As Raquel looked down to her black converse sneakers, she could see one perfectly tied loop on her left shoe with the laces on her right shoe untied flapping uncontrollable as if somehow the solid concrete floor was leaking air up.  How odd she though, as her mind worked to deduce how this could possibly occur; she reminded herself to focus at the task at hand.

As she looked back up, she started to say,

“Don’t worry Hermes, I will…” before she could finish her sentenced Hermes reached down from his desk, with the 4 books and the manuscript that she requested.

“Here you go missy, please be careful with the manuscript, it’s the only one.”

Raquel stood there for a minute dumbfounded and speechless, this was an impossible to accomplish in just a matter of seconds especially for someone that was so old and frail. How, in a matter of seconds, was Hermes able to get down from his desk, go find the books that probably were scatter throughout the library, climb back up to desk and be there in a matter of seconds.  It almost appear to Raquel that time stood still for Hermes to accomplish his task. Though this wasn’t the first time he had done this to her, her curiosity finally got the best of her.

“Hermes, I know that I have asked you timeless times before but how could you find these books so quickly, your kind of old and um… frail.”

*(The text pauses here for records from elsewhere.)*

-- ==== Sys2Proof/Tests/Slice0.lean ====
section
/-! SUPPORT. Tests: ill-formed commands refused, worked examples of the spec, and for every statement with hypotheses concrete states and operands that meet them. -/

open Sys2Proof Sys2Proof.Machine

set_option Elab.async false

/-! ### Well-formed and ill-formed commands -/

/-- A head of the F stream of an array. -/
def Tests.headF (n : Nat) : Head := ⟨n, .f, 0, 0, 0⟩

/-- A header with its reply at an address. -/
def Tests.hdr (a : Nat) : CmdHdr := ⟨false, 7, a⟩

/-- A frame from module 1 at a port. -/
def Tests.frame (p : Nat) : Frame := ⟨p, 0, 0, 0, true, 0, 1, 0, 0, 0, 0, 0, []⟩

/-- A phase frame with nothing announced. -/
def Tests.info : PhaseInfo := ⟨5, 4, 64, 0, 0, 0, 0, 0, 0x80, 1, 100, 0⟩

open Tests

theorem test_wf_arrays : ((.nop (headF 63) : Instr).wf && (.sadd (headF 0) ⟨31, 0, 0, 0⟩ : Instr).wf && (.drain 63 : Instr).wf &&
    (.descriptorFetch 5 .b : Instr).wf && (.uchk ⟨1, .u, 0, 0, 0⟩ : Instr).wf) = true := by decide
theorem test_ill_head_array : (.nop (headF 64) : Instr).wf = false := by decide
theorem test_ill_engine_array : (.vectorPassStart 64 : Instr).wf = false ∧ (.updTile 64 : Instr).wf = false ∧ (.descriptorFetch 64 .f : Instr).wf = false := by decide
theorem test_ill_slot : (.sldRegisterWritten 0 32 : Instr).wf = false ∧ (.redRetire 0 32 : Instr).wf = false ∧ (.uverCloseRetire 64 0 : Instr).wf = false := by decide
theorem test_wf_frames : (.dataFrame { frame 3 with payload := List.replicate 512 0 } : Instr).wf = true ∧
    (.frameForward 15 (frame 0) : Instr).wf = true := by decide +kernel
theorem test_ill_frame_port : (.armFrame (frame 5) : Instr).wf = false ∧ (.frameForward 1 (frame 5) : Instr).wf = false := by decide
theorem test_ill_frame_vc : (.doneFrame { frame 0 with vc := 2 } : Instr).wf = false := by decide
theorem test_ill_frame_seq : (.openFrame { frame 0 with linkSeq := 65536 } : Instr).wf = false ∧ (.linkFrame { frame 0 with ackSeq := 65536 } : Instr).wf = false := by decide
theorem test_ill_frame_ends : (.closeFrame { frame 0 with dst := 65536 } : Instr).wf = false ∧ (.closeFrame { frame 0 with src := 65536 } : Instr).wf = false ∧
    (.closeFrame { frame 0 with dstCtx := 65536 } : Instr).wf = false ∧ (.closeFrame { frame 0 with srcCtx := 65536 } : Instr).wf = false := by decide
theorem test_ill_frame_offset : (.dataFrame { frame 0 with offset := 2 ^ 32 } : Instr).wf = false := by decide
theorem test_ill_frame_payload : (.dataFrame { frame 0 with payload := List.replicate 544 0 } : Instr).wf = false ∧
    (.dataFrame { frame 0 with payload := List.replicate 33 0 } : Instr).wf = false := by decide +kernel
theorem test_ill_frame_type : (.frameForward 16 (frame 0) : Instr).wf = false := by decide
theorem test_wf_phase : (.phaseFrame (frame 4) info : Instr).wf = true ∧ (.holdOn (frame 4) : Instr).wf = true := by decide +kernel
theorem test_ill_phase : (.phaseFrame (frame 5) info : Instr).wf = false ∧ (.phaseFrame (frame 0) { info with rate := 31 } : Instr).wf = false ∧
    (.phaseFrame (frame 0) { info with rate := 65 } : Instr).wf = false ∧ (.phaseFrame (frame 0) { info with hold := 4 } : Instr).wf = false ∧
    (.phaseFrame (frame 0) { info with period := 2 ^ 64 } : Instr).wf = false ∧ (.phaseFrame (frame 0) { info with tick := 2 ^ 64 } : Instr).wf = false ∧
    (.phaseFrame (frame 0) { info with holdStart := 2 ^ 64 } : Instr).wf = false ∧ (.phaseFrame (frame 0) { info with holdEnd := 2 ^ 64 } : Instr).wf = false ∧
    (.phaseFrame (frame 0) { info with rateNext := 65 } : Instr).wf = false ∧ (.phaseFrame (frame 0) { info with rateAt := 2 ^ 64 } : Instr).wf = false ∧
    (.phaseFrame (frame 0) { info with masterPrio := 256 } : Instr).wf = false ∧ (.phaseFrame (frame 0) { info with masterAddr := 65536 } : Instr).wf = false ∧
    (.phaseFrame (frame 0) { info with todS := 2 ^ 48 } : Instr).wf = false ∧ (.phaseFrame (frame 0) { info with todNs := 1000000000 } : Instr).wf = false := by decide +kernel
theorem test_ill_rate : (.rateMessage { frame 0 with aux := 31 } : Instr).wf = false ∧ (.rateMessage { frame 0 with aux := 65 } : Instr).wf = false ∧
    (.rateMessage { frame 5 with aux := 64 } : Instr).wf = false ∧ (.holdOn { frame 0 with src := 65536 } : Instr).wf = false ∧
    (.holdOff { frame 0 with src := 65536 } : Instr).wf = false ∧ (.rateMessage { frame 0 with aux := 32 } : Instr).wf = true := by decide +kernel
theorem test_ill_ptp : (.ptpMessage (.delayReq 256 0 1) : Instr).wf = false ∧ (.ptpMessage (.delayReq 0 65536 1) : Instr).wf = false ∧
    (.ptpMessage (.announce 0 ⟨256, 6, 0x21, 0, 128, 1⟩) : Instr).wf = false ∧ (.ptpMessage (.announce 0 ⟨128, 6, 0x21, 65536, 128, 1⟩) : Instr).wf = false ∧
    (.ptpMessage (.announce 0 ⟨128, 6, 0x21, 0, 128, 2 ^ 64⟩) : Instr).wf = false ∧ (.ptpMessage (.announce 255 ⟨128, 6, 0x21, 0, 128, 1⟩) : Instr).wf = true := by decide
theorem test_ill_links : (.trainFrame 5 0 0 : Instr).wf = false ∧ (.trainFrame 0 65536 0 : Instr).wf = false ∧ (.creditFrame (frame 5) : Instr).wf = false ∧
    (.creditFrame { frame 0 with vc := 2 } : Instr).wf = false ∧ (.laneFailure 0 18 true 0 0 : Instr).wf = false ∧ (.lightLoss 5 : Instr).wf = false ∧
    (.portTrainTimeout 5 : Instr).wf = false ∧ (.ackTimer 5 : Instr).wf = false ∧ (.replayTimeout 5 : Instr).wf = false ∧ (.breakTimeout 5 : Instr).wf = false := by decide
theorem test_ill_ring : (.addingUnitApply 8192 : Instr).wf = false ∧ (.ctxTimeout 8192 : Instr).wf = false ∧ (.openTimeout 8192 : Instr).wf = false ∧
    (.normFrame (frame 5) : Instr).wf = false ∧ (.beaconHoldExpiry 65536 0 : Instr).wf = false ∧ (.beaconHoldExpiry 0 256 : Instr).wf = false ∧
    (.rebindFrame (frame 5) : Instr).wf = false ∧ (.beaconFrame { frame 0 with src := 65536 } : Instr).wf = false := by decide
theorem test_ill_counters : (.workCounterRequest 16 : Instr).wf = false ∧ (.digestWritten 4 : Instr).wf = false ∧ (.stagingComplete 64 0 : Instr).wf = false := by decide
theorem test_ill_positions : (.selftestComplete 68 true : Instr).wf = false ∧ (.boot [3, 68] ⟨true, 16, 6⟩ : Instr).wf = false ∧ (.boot [0, 67] ⟨true, 16, 6⟩ : Instr).wf = true := by decide
theorem test_ill_journal_block : (.journalBlockCopy 1024 0 : Instr).wf = false ∧ (.journalBlockCopy 4096 0 : Instr).wf = true := by decide
theorem test_ill_reply_address : (.identify (hdr (2 ^ 64)) : Instr).wf = false ∧ (.stop (hdr (2 ^ 64)) : Instr).wf = false ∧ (.stop (hdr 64) : Instr).wf = true := by decide
theorem test_ill_seal : (.sealWrite 256 (List.replicate 252 0) 0 : Instr).wf = false ∧ (.sealWrite 0 [] 0 : Instr).wf = false ∧
    (.sealWrite 255 (List.replicate 252 0) 0 : Instr).wf = true := by decide +kernel
theorem test_ill_register : (.registerWrite .host 2 (.word 0xF 0) : Instr).wf = false ∧ (.registerWrite .sage (2 ^ 25) (.word 0xF 0) : Instr).wf = false ∧
    (.slLowRead .host 3 : Instr).wf = false ∧ (.registerWrite .host 4 (.word 0xF 0) : Instr).wf = true := by decide
theorem test_ill_strobe : (.strobeCommit 8 0 : Instr).wf = false ∧ (.idleOnlyCommit 0 64 : Instr).wf = false ∧ (.strobeCommit 7 2 : Instr).wf = true := by decide
theorem test_ill_bar4 : (.bar4Access true false (2 ^ 36) [1] : Instr).wf = false ∧ (.bar4Access true false (2 ^ 36 - 1) [1] : Instr).wf = true := by decide
theorem test_ill_link : (.linkReset .flr ⟨true, 3, 6⟩ : Instr).wf = false ∧ (.linkReset .perst ⟨true, 16, 6⟩ : Instr).wf = true := by decide
/-- The table gives no row bits: no word spells a command (spec/opcode_table.json). -/
theorem test_no_word_spells_a_command : decodeTableWord 32 5 = none ∧ State.reset.withFetchWord 32 5 = State.reset := ⟨rfl, rfl⟩
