-- ==== Sys2Proof/Machine/Calls.lean ====
section
/-! DEFINITION. The host's side of the command port (45_calls_and_properties.md): command sequences, the four
pseudo-instructions, and the bit order of bytes. -/

namespace Sys2Proof.Machine

/-- One command issued: a word with its payload (rule R30). -/
def issue (w : CmdWord) (p : Payload) (s : State) : Result := execWord w (deliver p s.input s)

/-- Commands issued one after another, each to completion (rule R36), up to the first the model gives no meaning. -/
def issueAll : List (CmdWord × Payload) → State → Result
  | [], s => .next s
  | c :: cs, s =>
    match issue c.1 c.2 s with
    | .next t => issueAll cs t
    | .fault r => .fault r
    | .refused r => .refused r

/-- The `TXSYM` commands of a symbol sequence (rule R84). -/
def symbolCommands (vs : List Nat) : List (CmdWord × Payload) := vs.map fun v => (encode (.txsym v), Payload.none)

/-- The `RXSAMP` commands of a waveform (rule R86). -/
def sampleCommands (xs : List Quantity) : List (CmdWord × Payload) := xs.map fun x => (encode .rxsamp, Payload.sample x)

/-- A call: the START, and the rest only if its response was `OK` (rules R84, R86). -/
def call (start : Instr) (P : Params) (rest : List (CmdWord × Payload)) (s : State) : Result :=
  match issue (encode start) (.params P) s with
  | .next t => if t.rsp.getLast? = some .ok then issueAll rest t else .next t
  | .fault r => .fault r
  | .refused r => .refused r

/-- `MODULATE.FSK` (rule R84). -/
def modulateFsk (P : Params) (vs : List Nat) (s : State) : Result :=
  call .txstartF P (symbolCommands vs ++ [(encode .txend, Payload.none)]) s

/-- `MODULATE.CPFSK` (rule R85). -/
def modulateCpfsk (P : Params) (vs : List Nat) (s : State) : Result :=
  call .txstartC P (symbolCommands vs ++ [(encode .txend, Payload.none)]) s

/-- `DEMODULATE` (rule R86). -/
def demodulate (P : Params) (xs : List Quantity) (s : State) : Result :=
  call .rxstart P (sampleCommands xs ++ [(encode .rxend, Payload.none)]) s

/-- The bits of a byte, most significant first (rules R33, R87). -/
def byteBits (b : Nat) : List Nat := [b / 128 % 2, b / 64 % 2, b / 32 % 2, b / 16 % 2, b / 8 % 2, b / 4 % 2, b / 2 % 2, b % 2]

/-- `TXBYTE B` (rule R87). -/
def txByte (b : Nat) : List (CmdWord × Payload) := symbolCommands (byteBits b)

/-- The number whose binary digits are the given bits, first one highest; on eight bits of `RXOUT`, the byte (rule R87). -/
def packBits (bs : List Nat) : Nat := bs.foldl (fun n b => 2 * n + b) 0

end Sys2Proof.Machine
end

As Hermes stoically look down from his perch, Raquel could see that he was just about to read her the riot act but before he could, she looked down at the ground and said, “I’m sorry Hermes if I hurt your feelings, that speed at what you can do things amazes me and I guess my curiosity made me disrespected and I…am really sorry.”

The deceitfulness of her request and the need to find out the truth regardless of the cost finally caught up with her and like any twelve-year-old the pressure finally mounted to be too much.

Hermes could hear the regret in her voice and see a tear rolling down Raquel’s cheek.  Hermes climb down off his perch and came to see her at eye-level, though he needed a stool to see her eye to eye.  Hermes lift her chin, pulled a cloth from his pocket, wiped the tears away from her face and said,

“It’s ok missy, I forgive you, I know that you are reaching your teenage years and you think you either need to know everything or think you know everything, sometimes we should stop worrying about what other people think any only care about we what think about ourselves.”

Raquel couldn’t image that Hermes understood her dilemma but appreciate the fact that he tried to comfort her.  Raquel collected the books, thanked Hermes for the help and understanding and headed to a large oak table to begin the task of proving that Santa Claus doesn’t exist.

As Raquel walked away, a voice came from the shadows of the perch, “…as I told you before Hermes, she will either be our savoir or our downfall.  Either way life will never be the same.”

“Should I do anything about this,” Hermes queried.

“No. This is no longer in our control and no persuasion or magic can change this course, our future is in Raquel’s hands.”

“I understand,” sighed in response.

“Don’t worry my old friend, Fluer and Dori Patek raised her right.”

“She isn’t the one I’m worried about, its…”, Hermes words trailed off in fear.

“I know, I know…” the voice quietly whispered.